Collected data entries
⁂

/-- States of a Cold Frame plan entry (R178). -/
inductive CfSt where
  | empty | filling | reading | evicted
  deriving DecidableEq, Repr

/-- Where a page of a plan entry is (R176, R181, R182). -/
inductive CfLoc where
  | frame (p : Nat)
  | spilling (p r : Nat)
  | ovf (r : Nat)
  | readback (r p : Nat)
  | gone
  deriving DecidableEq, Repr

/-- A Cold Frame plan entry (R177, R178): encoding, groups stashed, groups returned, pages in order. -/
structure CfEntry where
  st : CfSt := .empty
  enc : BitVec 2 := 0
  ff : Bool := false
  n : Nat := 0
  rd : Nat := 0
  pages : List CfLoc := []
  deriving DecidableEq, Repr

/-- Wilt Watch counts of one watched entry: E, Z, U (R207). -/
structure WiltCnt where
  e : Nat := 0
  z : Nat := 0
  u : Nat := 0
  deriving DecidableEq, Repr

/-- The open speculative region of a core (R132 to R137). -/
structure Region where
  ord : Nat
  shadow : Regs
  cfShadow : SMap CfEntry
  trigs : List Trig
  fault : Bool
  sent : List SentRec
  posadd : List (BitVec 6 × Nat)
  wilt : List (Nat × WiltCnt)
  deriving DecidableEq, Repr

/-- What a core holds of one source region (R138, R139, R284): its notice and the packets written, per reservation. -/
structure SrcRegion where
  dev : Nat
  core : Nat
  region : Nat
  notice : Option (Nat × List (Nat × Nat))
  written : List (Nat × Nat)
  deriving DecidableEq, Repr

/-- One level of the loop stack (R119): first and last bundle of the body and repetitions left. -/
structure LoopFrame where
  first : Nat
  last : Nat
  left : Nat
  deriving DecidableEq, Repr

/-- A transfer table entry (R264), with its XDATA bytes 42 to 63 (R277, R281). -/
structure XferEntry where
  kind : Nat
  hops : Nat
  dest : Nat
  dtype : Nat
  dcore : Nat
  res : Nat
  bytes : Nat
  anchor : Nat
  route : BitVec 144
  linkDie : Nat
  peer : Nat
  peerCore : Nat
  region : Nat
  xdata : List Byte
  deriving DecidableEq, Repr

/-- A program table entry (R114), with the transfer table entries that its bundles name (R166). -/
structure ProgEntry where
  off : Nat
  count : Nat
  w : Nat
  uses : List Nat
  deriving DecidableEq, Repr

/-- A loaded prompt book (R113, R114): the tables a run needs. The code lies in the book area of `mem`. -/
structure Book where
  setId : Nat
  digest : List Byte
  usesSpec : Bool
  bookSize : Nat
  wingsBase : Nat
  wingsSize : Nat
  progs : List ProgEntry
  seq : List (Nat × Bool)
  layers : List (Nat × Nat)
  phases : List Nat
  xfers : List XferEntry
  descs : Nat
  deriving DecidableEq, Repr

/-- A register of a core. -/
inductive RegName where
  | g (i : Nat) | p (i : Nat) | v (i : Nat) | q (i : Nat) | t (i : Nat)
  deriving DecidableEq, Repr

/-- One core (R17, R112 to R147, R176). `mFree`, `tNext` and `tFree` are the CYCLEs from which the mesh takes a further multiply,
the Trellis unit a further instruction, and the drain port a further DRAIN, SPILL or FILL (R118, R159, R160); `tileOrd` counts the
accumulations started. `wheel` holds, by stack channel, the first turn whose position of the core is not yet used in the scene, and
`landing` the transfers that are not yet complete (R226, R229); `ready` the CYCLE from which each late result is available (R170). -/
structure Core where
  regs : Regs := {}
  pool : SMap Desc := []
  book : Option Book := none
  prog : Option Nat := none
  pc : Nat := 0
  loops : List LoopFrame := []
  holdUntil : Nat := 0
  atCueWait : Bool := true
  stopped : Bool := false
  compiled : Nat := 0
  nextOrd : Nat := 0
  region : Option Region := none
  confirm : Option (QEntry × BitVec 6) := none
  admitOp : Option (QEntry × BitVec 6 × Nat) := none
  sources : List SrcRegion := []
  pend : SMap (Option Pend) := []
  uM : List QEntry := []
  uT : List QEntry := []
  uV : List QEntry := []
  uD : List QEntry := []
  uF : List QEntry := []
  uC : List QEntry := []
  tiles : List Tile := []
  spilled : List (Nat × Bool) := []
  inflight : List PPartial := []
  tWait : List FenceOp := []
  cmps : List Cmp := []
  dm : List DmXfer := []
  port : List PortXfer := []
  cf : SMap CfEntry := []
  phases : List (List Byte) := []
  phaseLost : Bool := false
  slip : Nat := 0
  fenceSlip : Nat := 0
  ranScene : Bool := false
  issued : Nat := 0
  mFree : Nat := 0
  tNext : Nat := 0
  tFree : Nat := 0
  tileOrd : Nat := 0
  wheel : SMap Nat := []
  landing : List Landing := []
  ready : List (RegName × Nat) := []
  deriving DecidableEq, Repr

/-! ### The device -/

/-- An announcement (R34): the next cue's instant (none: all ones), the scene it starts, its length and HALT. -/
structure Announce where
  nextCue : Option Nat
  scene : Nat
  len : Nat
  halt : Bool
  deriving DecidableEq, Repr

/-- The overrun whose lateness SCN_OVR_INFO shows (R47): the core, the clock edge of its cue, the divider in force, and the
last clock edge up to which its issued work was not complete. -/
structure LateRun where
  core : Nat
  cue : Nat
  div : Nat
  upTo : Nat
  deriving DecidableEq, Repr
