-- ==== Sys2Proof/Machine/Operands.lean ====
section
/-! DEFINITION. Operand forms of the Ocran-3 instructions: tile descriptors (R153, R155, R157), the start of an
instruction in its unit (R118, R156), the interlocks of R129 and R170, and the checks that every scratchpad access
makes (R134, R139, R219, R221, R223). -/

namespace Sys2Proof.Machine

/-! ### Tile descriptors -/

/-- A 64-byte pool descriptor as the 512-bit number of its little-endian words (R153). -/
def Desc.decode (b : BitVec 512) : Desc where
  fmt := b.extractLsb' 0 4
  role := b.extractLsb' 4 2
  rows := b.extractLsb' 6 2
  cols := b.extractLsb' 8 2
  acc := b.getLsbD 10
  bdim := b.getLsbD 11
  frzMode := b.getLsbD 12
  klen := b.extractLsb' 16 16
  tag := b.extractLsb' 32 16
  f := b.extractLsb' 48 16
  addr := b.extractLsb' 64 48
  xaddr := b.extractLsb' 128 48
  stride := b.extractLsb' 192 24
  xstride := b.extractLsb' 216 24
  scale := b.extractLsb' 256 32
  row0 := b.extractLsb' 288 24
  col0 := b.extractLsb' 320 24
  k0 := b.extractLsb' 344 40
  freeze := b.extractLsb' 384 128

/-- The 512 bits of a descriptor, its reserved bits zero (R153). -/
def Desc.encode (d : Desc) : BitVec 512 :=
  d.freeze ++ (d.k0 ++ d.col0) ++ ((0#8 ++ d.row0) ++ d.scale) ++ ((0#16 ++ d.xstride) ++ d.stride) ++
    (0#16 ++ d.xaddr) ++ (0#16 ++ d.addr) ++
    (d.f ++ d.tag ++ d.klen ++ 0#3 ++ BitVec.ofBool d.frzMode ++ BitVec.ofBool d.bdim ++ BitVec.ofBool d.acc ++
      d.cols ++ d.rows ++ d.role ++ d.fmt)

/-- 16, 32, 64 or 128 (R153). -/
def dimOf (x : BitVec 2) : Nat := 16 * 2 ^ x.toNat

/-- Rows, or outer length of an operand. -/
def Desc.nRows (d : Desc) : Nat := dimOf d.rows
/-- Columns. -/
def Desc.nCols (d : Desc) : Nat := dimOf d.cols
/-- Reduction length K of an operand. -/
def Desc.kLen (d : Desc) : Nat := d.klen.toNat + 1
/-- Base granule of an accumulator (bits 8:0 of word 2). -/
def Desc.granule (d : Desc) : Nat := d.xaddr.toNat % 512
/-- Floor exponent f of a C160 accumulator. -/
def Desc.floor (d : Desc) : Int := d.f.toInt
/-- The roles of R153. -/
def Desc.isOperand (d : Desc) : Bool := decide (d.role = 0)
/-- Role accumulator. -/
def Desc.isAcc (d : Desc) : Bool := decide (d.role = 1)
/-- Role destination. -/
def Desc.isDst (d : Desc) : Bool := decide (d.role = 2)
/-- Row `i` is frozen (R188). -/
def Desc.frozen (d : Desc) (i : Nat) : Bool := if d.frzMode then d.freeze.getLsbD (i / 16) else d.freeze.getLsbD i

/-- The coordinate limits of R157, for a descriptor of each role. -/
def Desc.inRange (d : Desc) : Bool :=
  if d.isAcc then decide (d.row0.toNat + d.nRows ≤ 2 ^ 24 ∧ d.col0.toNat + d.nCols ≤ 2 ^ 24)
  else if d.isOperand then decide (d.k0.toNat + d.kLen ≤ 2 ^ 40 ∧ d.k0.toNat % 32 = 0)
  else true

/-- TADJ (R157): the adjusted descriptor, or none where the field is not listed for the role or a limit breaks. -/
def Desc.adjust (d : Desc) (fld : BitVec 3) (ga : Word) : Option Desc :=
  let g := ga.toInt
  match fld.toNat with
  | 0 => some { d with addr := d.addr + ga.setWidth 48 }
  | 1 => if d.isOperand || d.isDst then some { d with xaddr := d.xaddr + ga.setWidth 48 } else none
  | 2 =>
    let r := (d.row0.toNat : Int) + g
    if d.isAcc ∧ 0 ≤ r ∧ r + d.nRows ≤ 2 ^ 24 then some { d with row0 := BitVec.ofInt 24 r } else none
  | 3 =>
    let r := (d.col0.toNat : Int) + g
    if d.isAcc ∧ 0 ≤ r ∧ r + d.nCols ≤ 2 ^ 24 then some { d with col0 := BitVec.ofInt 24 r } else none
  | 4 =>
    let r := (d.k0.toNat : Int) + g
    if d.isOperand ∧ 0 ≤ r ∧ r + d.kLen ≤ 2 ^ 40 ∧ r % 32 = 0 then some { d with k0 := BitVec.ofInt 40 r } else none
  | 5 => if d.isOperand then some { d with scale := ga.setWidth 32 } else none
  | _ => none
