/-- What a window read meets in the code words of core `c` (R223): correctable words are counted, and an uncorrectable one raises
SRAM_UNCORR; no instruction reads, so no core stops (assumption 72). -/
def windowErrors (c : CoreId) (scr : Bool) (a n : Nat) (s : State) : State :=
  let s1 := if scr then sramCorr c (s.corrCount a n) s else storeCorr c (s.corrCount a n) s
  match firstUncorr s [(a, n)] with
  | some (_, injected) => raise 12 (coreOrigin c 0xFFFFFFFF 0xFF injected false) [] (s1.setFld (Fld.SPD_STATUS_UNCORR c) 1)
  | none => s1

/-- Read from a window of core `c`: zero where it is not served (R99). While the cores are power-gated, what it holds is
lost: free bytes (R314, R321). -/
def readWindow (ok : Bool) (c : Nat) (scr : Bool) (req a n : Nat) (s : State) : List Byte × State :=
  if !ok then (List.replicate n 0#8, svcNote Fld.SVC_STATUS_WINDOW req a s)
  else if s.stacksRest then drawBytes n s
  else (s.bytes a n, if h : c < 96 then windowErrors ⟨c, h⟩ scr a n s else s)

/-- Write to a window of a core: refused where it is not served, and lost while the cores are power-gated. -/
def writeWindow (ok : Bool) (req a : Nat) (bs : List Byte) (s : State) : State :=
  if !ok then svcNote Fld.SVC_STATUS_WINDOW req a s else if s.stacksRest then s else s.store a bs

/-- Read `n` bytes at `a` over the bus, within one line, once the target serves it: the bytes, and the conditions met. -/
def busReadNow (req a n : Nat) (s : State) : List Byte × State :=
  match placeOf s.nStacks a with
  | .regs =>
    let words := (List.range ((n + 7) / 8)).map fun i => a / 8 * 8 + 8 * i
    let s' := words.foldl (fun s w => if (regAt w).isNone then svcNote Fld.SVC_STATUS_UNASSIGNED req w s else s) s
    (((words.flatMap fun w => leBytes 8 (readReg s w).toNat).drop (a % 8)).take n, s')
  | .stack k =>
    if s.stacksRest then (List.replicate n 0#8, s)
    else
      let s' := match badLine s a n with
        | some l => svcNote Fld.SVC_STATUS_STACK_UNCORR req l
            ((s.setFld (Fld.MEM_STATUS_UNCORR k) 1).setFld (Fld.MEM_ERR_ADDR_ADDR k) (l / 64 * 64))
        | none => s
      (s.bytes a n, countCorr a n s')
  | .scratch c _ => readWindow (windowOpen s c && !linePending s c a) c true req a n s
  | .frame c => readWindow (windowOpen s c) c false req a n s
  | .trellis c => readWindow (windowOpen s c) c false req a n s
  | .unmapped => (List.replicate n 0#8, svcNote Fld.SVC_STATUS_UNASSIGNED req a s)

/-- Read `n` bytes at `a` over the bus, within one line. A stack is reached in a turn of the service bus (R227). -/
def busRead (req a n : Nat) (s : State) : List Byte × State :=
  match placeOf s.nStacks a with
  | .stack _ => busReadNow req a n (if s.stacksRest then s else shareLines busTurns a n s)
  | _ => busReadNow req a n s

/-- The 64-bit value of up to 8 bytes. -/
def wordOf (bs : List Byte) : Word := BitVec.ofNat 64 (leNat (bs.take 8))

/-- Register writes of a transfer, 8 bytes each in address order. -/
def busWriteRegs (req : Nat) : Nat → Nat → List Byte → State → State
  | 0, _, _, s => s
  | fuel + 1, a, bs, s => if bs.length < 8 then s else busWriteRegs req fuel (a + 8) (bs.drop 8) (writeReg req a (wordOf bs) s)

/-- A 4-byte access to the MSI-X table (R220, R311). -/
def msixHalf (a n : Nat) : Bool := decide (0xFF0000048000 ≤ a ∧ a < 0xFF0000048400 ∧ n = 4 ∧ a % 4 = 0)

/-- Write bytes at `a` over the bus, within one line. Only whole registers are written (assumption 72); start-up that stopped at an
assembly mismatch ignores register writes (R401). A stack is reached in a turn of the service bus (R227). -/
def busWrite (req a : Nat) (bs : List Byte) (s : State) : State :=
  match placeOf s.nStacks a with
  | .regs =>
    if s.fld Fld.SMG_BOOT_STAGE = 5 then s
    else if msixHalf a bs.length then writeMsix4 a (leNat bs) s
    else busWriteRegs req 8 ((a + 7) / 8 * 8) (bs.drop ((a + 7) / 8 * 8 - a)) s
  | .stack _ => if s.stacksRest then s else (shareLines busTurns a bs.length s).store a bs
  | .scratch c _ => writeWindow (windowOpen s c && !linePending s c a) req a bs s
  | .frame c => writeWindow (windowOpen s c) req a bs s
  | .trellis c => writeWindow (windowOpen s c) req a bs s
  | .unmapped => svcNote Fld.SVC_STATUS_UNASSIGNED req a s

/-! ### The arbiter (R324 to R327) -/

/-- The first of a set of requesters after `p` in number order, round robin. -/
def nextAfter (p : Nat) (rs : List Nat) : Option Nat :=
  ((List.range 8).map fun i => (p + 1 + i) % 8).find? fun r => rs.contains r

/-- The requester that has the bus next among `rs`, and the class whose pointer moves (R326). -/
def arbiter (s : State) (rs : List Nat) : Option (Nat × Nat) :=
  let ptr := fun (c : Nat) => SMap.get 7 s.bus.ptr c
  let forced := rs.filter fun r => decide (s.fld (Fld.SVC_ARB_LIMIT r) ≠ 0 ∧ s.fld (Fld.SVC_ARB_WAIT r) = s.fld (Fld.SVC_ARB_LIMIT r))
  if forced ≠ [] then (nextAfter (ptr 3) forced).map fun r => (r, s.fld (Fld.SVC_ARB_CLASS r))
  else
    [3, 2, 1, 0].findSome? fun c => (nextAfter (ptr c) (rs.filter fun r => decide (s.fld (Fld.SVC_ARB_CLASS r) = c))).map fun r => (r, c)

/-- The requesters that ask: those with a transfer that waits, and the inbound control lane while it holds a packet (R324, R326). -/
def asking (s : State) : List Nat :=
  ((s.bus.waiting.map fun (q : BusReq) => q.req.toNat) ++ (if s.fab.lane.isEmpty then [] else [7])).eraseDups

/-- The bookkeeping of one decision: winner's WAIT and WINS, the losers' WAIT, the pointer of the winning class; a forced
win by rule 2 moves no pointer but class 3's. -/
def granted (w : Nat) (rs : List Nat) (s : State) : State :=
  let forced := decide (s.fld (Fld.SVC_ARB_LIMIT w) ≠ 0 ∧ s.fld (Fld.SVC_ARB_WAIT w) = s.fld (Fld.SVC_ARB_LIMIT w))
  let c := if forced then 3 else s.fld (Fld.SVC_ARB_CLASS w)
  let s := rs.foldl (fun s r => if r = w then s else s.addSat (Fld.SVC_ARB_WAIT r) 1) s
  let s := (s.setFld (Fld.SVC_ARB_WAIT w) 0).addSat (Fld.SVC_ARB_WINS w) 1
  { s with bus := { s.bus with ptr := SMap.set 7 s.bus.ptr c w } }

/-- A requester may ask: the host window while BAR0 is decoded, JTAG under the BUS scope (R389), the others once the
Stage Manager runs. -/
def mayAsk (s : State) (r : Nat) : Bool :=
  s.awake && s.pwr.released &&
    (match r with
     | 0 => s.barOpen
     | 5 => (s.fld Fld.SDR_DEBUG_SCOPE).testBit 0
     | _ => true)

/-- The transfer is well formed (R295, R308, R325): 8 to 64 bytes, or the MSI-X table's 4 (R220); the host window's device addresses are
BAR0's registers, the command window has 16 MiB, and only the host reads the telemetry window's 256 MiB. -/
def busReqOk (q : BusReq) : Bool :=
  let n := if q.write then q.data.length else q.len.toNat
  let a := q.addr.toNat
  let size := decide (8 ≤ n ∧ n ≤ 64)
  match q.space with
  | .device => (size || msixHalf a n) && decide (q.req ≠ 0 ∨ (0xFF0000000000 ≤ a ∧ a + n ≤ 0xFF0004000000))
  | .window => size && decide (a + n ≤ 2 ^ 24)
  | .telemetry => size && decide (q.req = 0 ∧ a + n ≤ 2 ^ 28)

⁂

What is being asked.
Bring together each line above where the string "issued" turns up.

Written solution.
  issued : Nat := 0
last clock edge up to which its issued work was not complete. -/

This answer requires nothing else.